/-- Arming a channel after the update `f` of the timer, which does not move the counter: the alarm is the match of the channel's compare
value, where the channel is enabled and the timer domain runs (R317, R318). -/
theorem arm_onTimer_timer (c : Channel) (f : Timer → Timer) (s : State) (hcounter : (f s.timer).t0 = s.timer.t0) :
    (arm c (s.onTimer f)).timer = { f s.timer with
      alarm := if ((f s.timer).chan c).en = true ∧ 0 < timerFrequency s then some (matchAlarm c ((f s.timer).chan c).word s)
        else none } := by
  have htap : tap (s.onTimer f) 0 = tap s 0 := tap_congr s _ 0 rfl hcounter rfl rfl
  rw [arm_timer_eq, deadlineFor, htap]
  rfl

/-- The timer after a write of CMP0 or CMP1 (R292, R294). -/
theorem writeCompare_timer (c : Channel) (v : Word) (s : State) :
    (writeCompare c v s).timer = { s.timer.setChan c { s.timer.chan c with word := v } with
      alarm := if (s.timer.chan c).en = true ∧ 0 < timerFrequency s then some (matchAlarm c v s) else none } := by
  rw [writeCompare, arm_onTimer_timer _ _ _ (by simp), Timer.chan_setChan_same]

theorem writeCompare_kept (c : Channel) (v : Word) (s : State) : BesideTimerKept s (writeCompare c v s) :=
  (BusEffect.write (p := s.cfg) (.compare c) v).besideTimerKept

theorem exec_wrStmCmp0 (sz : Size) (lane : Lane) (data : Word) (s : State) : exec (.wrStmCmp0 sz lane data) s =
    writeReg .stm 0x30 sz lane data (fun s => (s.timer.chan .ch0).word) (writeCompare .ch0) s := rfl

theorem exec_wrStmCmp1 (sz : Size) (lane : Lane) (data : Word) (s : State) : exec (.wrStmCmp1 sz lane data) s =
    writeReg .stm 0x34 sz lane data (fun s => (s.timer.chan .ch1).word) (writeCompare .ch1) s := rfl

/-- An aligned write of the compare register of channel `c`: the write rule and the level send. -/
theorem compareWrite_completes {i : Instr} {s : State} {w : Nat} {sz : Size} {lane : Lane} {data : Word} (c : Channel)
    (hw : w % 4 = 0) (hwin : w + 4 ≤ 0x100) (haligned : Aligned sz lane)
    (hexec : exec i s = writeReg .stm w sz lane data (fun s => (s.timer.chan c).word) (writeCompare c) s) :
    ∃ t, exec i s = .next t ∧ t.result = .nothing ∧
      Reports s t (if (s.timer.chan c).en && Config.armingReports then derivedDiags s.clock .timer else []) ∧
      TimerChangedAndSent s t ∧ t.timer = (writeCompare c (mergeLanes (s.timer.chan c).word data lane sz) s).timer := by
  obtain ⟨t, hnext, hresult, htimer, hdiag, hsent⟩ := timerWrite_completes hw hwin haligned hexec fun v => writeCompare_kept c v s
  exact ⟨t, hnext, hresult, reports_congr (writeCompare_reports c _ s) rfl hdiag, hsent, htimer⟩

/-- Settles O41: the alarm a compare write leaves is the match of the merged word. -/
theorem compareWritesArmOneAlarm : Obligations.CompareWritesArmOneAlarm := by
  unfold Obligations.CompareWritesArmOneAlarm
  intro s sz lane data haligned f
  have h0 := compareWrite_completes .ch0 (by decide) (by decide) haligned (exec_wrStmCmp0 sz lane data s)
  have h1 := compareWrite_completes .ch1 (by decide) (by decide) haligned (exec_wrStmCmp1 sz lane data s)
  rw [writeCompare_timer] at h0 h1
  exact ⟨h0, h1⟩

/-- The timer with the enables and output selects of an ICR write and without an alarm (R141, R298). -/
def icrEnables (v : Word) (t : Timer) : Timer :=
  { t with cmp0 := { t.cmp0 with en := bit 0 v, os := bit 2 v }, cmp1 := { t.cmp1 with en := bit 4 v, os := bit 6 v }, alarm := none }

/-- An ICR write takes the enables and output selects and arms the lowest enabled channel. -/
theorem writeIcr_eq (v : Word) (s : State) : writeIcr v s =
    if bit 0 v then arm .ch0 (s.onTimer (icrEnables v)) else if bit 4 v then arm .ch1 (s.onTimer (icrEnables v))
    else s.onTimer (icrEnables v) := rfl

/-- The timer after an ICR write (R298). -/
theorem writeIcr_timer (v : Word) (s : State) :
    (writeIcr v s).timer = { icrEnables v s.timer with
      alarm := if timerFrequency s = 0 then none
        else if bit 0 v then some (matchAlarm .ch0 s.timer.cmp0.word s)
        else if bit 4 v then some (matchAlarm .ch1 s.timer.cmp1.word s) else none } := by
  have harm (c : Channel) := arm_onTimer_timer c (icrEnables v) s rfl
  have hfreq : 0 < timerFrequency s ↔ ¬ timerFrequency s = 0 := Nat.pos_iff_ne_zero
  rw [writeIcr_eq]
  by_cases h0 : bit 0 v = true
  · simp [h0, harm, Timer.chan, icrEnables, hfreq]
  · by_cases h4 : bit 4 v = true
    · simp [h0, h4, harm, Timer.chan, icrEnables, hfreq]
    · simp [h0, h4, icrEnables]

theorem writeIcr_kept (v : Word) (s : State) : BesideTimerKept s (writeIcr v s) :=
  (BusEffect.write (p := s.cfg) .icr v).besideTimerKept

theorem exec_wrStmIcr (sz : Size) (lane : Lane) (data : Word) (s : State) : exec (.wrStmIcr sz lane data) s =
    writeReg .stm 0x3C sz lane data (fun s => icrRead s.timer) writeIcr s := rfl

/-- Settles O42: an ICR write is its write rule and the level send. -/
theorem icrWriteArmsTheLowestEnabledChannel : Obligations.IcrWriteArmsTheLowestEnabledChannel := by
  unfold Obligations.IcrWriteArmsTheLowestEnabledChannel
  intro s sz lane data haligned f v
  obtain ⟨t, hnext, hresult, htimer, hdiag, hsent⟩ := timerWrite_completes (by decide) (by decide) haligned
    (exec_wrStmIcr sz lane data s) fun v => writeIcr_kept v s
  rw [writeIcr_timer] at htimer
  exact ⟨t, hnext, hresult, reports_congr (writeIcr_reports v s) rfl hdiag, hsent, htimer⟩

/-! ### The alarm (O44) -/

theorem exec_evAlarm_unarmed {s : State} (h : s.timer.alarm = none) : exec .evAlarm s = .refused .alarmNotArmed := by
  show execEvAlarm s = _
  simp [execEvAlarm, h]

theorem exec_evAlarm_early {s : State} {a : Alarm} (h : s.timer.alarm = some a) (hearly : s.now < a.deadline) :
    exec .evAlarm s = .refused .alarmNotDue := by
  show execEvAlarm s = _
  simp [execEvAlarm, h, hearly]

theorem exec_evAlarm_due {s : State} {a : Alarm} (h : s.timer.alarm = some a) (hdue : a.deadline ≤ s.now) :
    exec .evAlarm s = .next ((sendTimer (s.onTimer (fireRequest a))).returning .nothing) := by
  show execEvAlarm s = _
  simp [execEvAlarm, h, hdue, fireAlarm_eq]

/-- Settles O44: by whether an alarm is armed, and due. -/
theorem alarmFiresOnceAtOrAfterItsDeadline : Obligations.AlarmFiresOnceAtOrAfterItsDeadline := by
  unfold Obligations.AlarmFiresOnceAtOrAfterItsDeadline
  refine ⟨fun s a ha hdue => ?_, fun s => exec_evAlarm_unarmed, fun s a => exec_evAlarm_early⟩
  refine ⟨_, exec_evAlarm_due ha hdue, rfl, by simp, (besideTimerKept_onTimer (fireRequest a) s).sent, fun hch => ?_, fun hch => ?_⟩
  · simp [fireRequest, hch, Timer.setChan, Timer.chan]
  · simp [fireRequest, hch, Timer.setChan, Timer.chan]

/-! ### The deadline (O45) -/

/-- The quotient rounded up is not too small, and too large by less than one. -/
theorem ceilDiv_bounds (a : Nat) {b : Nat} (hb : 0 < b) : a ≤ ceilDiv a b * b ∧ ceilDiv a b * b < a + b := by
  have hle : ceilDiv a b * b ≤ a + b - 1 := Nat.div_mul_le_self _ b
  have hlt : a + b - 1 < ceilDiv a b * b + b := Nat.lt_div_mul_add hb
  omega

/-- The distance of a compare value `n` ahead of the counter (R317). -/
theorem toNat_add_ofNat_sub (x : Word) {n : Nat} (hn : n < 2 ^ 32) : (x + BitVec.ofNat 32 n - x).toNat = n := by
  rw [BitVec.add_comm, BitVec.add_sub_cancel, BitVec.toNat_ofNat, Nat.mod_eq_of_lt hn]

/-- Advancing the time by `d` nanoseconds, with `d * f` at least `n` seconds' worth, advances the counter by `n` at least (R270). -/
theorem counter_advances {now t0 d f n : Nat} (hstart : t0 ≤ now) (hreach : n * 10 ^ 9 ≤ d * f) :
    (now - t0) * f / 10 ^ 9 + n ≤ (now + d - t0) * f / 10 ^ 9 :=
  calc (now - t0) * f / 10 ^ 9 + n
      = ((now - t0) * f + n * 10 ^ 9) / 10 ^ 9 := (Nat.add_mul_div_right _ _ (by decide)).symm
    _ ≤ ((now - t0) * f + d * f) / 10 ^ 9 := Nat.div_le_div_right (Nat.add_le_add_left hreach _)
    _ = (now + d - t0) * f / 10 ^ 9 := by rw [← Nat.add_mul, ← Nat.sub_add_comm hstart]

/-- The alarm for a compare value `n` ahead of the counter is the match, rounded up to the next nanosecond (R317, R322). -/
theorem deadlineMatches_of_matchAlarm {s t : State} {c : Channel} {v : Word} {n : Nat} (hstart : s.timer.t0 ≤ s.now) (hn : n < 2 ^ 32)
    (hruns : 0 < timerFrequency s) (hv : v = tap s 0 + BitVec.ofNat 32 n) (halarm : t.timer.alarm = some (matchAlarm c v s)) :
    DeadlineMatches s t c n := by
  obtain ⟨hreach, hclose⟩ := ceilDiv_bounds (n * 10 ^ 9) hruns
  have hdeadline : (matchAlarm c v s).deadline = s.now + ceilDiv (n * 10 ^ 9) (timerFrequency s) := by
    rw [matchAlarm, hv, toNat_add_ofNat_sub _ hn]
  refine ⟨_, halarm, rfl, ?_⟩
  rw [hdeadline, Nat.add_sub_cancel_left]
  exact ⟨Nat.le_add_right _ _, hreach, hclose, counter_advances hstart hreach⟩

ABOUT THIS EXERCISE.
In the listing above, find the line with "(Nat.add_le_add_left hreach _)" and the line with "DeadlineMatches s t c n := by", then print exactly those two lines and every line between them, and nothing more.

ANSWER BOX.
    _ ≤ ((now - t0) * f + d * f) / 10 ^ 9 := Nat.div_le_div_right (Nat.add_le_add_left hreach _)
    _ = (now + d - t0) * f / 10 ^ 9 := by rw [← Nat.add_mul, ← Nat.sub_add_comm hstart]

/-- The alarm for a compare value `n` ahead of the counter is the match, rounded up to the next nanosecond (R317, R322). -/
theorem deadlineMatches_of_matchAlarm {s t : State} {c : Channel} {v : Word} {n : Nat} (hstart : s.timer.t0 ≤ s.now) (hn : n < 2 ^ 32)
    (hruns : 0 < timerFrequency s) (hv : v = tap s 0 + BitVec.ofNat 32 n) (halarm : t.timer.alarm = some (matchAlarm c v s)) :
    DeadlineMatches s t c n := by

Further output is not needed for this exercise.